=== Section Start ===

theorem hyps_FilterJob :
    (∃ (s : State) (c : Fin 12), (s.busUp = true) ∧ (s.jobsRun = true) ∧ (s.chanEn c.val = false) ∧ (s.get (LPE_STAT_LSTATE c.val) ≠ lsOff)) ∧
    (∃ (s : State) (c : Fin 12), (s.busUp = true) ∧ (s.jobsRun = true) ∧ (s.chanEn c.val = true) ∧ (s.get (LPE_STAT_LSTATE c.val) = lsOff)) ∧
    (∃ (s : State) (c : Fin 12), (s.busUp = true) ∧ (s.jobsRun = true) ∧ (s.chanEn c.val = true) ∧ (s.get (LPE_STAT_LSTATE c.val) = lsFreerun) ∧ (s.pget (LPE_STAT_LSTATE c.val) = lsFreerun) ∧ ((s.chan c.val).est = none)) ∧
    (∃ (s : State) (c : Fin 12), (s.busUp = true) ∧ (s.jobsRun = true) ∧ (s.chanEn c.val = true) ∧ (s.get (LPE_STAT_LSTATE c.val) = lsFreerun) ∧ (s.pget (LPE_STAT_LSTATE c.val) = lsFreerun) ∧ ((s.chan c.val).est ≠ none)) ∧
    (∃ (s : State) (c : Fin 12), (s.busUp = true) ∧ (s.jobsRun = true) ∧ (s.chanEn c.val = true) ∧ (s.get (LPE_STAT_LSTATE c.val) = lsHoldover) ∧ (s.pget (LPE_STAT_LSTATE c.val) = lsHoldover) ∧ ((s.chan c.val).est ≠ none) ∧ (s.pget (SEL_STAT_SSTATE c.val) ≠ ssNoRef)) ∧
    (∃ (s : State) (c : Fin 12), (s.busUp = true) ∧ (s.jobsRun = true) ∧ (s.chanEn c.val = true) ∧ (s.get (LPE_STAT_LSTATE c.val) = lsHoldover) ∧ (s.pget (LPE_STAT_LSTATE c.val) = lsHoldover) ∧ ((s.chan c.val).est = none ∨ s.pget (SEL_STAT_SSTATE c.val) = ssNoRef)) ∧
    (∃ (s : State) (c : Fin 12), (s.busUp = true) ∧ (s.jobsRun = true) ∧ (s.chanEn c.val = true) ∧ (lsAcquire ≤ s.get (LPE_STAT_LSTATE c.val)) ∧ (s.get (LPE_STAT_LSTATE c.val) ≤ lsLocked) ∧ (s.missingInput c.val = true)) ∧
    (∃ (s : State) (c : Fin 12) (e : Rat), (s.busUp = true) ∧ (s.jobsRun = true) ∧ (s.chanEn c.val = true) ∧ ((s.chan c.val).est = some e) ∧ (s.get (LPE_STAT_LSTATE c.val) = s.pget (LPE_STAT_LSTATE c.val)) ∧ (lsAcquire ≤ s.get (LPE_STAT_LSTATE c.val)) ∧ (s.get (LPE_STAT_LSTATE c.val) ≤ lsLocked) ∧ (s.missingInput c.val = false)) :=
  ⟨⟨withChan (Chan.idle) (u [(LPE_STAT_LSTATE 11, lsLocked)]), 11, by decide +kernel⟩,
   ⟨withChan (Chan.idle) (u [(SEL_CTL_EN 11, 1)]), 11, by decide +kernel⟩,
   ⟨withChan (Chan.idle) (u [(SEL_CTL_EN 11, 1), (LPE_STAT_LSTATE 11, lsFreerun)]), 11, by decide +kernel⟩,
   ⟨withChan ({ Chan.idle with est := some 0 }) (u [(SEL_CTL_EN 11, 1), (LPE_STAT_LSTATE 11, lsFreerun)]), 11, by decide +kernel⟩,
   ⟨withChan ({ Chan.idle with est := some 0 }) (u [(SEL_CTL_EN 11, 1), (LPE_STAT_LSTATE 11, lsHoldover), (SEL_STAT_SSTATE 11, ssTracking)]), 11, by decide +kernel⟩,
   ⟨withChan (Chan.idle) (u [(SEL_CTL_EN 11, 1), (LPE_STAT_LSTATE 11, lsHoldover)]), 11, by decide +kernel⟩,
   ⟨withChan (Chan.idle) (u [(SEL_CTL_EN 11, 1), (LPE_STAT_LSTATE 11, lsLocked)]), 11, by decide +kernel⟩,
   ⟨withChan ({ Chan.idle with est := some 0, side := .slot 87 0 }) (u [(SEL_CTL_EN 11, 1), (LPE_STAT_LSTATE 11, lsLocked), (SEL_STAT_SSTATE 11, ssTracking), (SEL_CTL_MODE 11, 1), (SEL_STAT_CUR 11, 87), (QUL_STAT_STATE 87, qQualified)]), 11, 0, by decide +kernel⟩⟩

theorem hyps_LoopCommands :
    (∃ (s : State) (c : Fin 12), (s.busUp = true) ∧ (s.jobsRun = true) ∧ (s.pget (LPE_STAT_LSTATE c.val) = lsAcquire) ∧ (0 < (s.chan c.val).lockT) ∧ (s.inF (LPE_LOCK_T_LOCK_T c.val) * s.rate ≤ (s.chan c.val).lockT)) ∧
    (∃ (s : State) (c : Fin 12) (u : State), (s.busUp = true) ∧ (s.jobsRun = true) ∧ (lsAcquire ≤ s.get (LPE_STAT_LSTATE c.val)) ∧ (s.get (LPE_STAT_LSTATE c.val) ≤ lsLocked) ∧ (u = s.predictEval c.val) ∧ ((u.chan c.val).preview = none) ∧ (u.previewCause c.val ≠ 0)) ∧
    (∃ (s : State) (c : Fin 12) (u : State), (s.busUp = true) ∧ (s.jobsRun = true) ∧ (lsAcquire ≤ s.get (LPE_STAT_LSTATE c.val)) ∧ (s.get (LPE_STAT_LSTATE c.val) ≤ lsLocked) ∧ (u = s.predictEval c.val) ∧ ((u.chan c.val).preview = none) ∧ (u.previewCause c.val = 0)) ∧
    (∃ (s : State) (c : Fin 12) (u : State), (s.busUp = true) ∧ (s.jobsRun = true) ∧ (lsAcquire ≤ s.get (LPE_STAT_LSTATE c.val)) ∧ (s.get (LPE_STAT_LSTATE c.val) ≤ lsLocked) ∧ (u = s.predictEval c.val) ∧ ((u.chan c.val).preview ≠ none)) ∧
    (∃ (s : State) (c : Fin 12), (s.busUp = true) ∧ (s.jobsRun = true) ∧ (s.get (LPE_STAT_LSTATE c.val) < lsAcquire ∨ lsLocked < s.get (LPE_STAT_LSTATE c.val))) ∧
    (∃ (s : State) (c : Fin 12) (w : HostWrite) (v : Nat), (s.accepts w (0x91024 + 0x100 * c.val) = true) ∧ (v = ((s.tns.padj.find? (fun e => e.1 == c.val)).map (fun e => e.2 % 2 ^ 32)).getD (s.merged w (LPE_PADJ_PADJ c.val)))) :=
  ⟨⟨withChan ({ Chan.idle with lockT := 1 }) (u [(LPE_STAT_LSTATE 11, lsAcquire), (LPE_LOCK_T_LOCK_T 11, 0)]), 11, by decide +kernel⟩,
   ⟨withChan ({ Chan.idle with members := [{ (⟨87, none, 0, 0, 0, 0, 0, false, true, 0, false, 0⟩ : Member) with w := 1 }] }) (u [(SEL_CTL_EN 11, 1), (LPE_STAT_LSTATE 11, lsLocked), (SEL_STAT_SSTATE 11, ssCombining)]), 11, (withChan ({ Chan.idle with members := [{ (⟨87, none, 0, 0, 0, 0, 0, false, true, 0, false, 0⟩ : Member) with w := 1 }] }) (u [(SEL_CTL_EN 11, 1), (LPE_STAT_LSTATE 11, lsLocked), (SEL_STAT_SSTATE 11, ssCombining)])).predictEval 11, by decide +kernel, by decide +kernel, by decide +kernel, by decide +kernel, rfl, by decide +kernel, by decide +kernel⟩,
   ⟨withChan ({ Chan.idle with est := some 0 }) (u [(LPE_STAT_LSTATE 11, lsLocked)]), 11, (withChan ({ Chan.idle with est := some 0 }) (u [(LPE_STAT_LSTATE 11, lsLocked)])).predictEval 11, by decide +kernel, by decide +kernel, by decide +kernel, by decide +kernel, rfl, by decide +kernel, by decide +kernel⟩,
   ⟨withChan ({ Chan.idle with preview := some default }) (u [(LPE_STAT_LSTATE 11, lsLocked)]), 11, (withChan ({ Chan.idle with preview := some default }) (u [(LPE_STAT_LSTATE 11, lsLocked)])).predictEval 11, by decide +kernel, by decide +kernel, by decide +kernel, by decide +kernel, rfl, by decide +kernel⟩,
   ⟨withChan (Chan.idle) (u [(LPE_STAT_LSTATE 11, lsHoldover)]), 11, by decide +kernel⟩,
   ⟨up, 11, hw 0, 0, by decide +kernel⟩⟩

=== Section End ===

Required work: Work through the records above. Copy every line with the string "lockT".

Solution for this task:
    (∃ (s : State) (c : Fin 12), (s.busUp = true) ∧ (s.jobsRun = true) ∧ (s.pget (LPE_STAT_LSTATE c.val) = lsAcquire) ∧ (0 < (s.chan c.val).lockT) ∧ (s.inF (LPE_LOCK_T_LOCK_T c.val) * s.rate ≤ (s.chan c.val).lockT)) ∧
  ⟨⟨withChan ({ Chan.idle with lockT := 1 }) (u [(LPE_STAT_LSTATE 11, lsAcquire), (LPE_LOCK_T_LOCK_T 11, 0)]), 11, by decide +kernel⟩,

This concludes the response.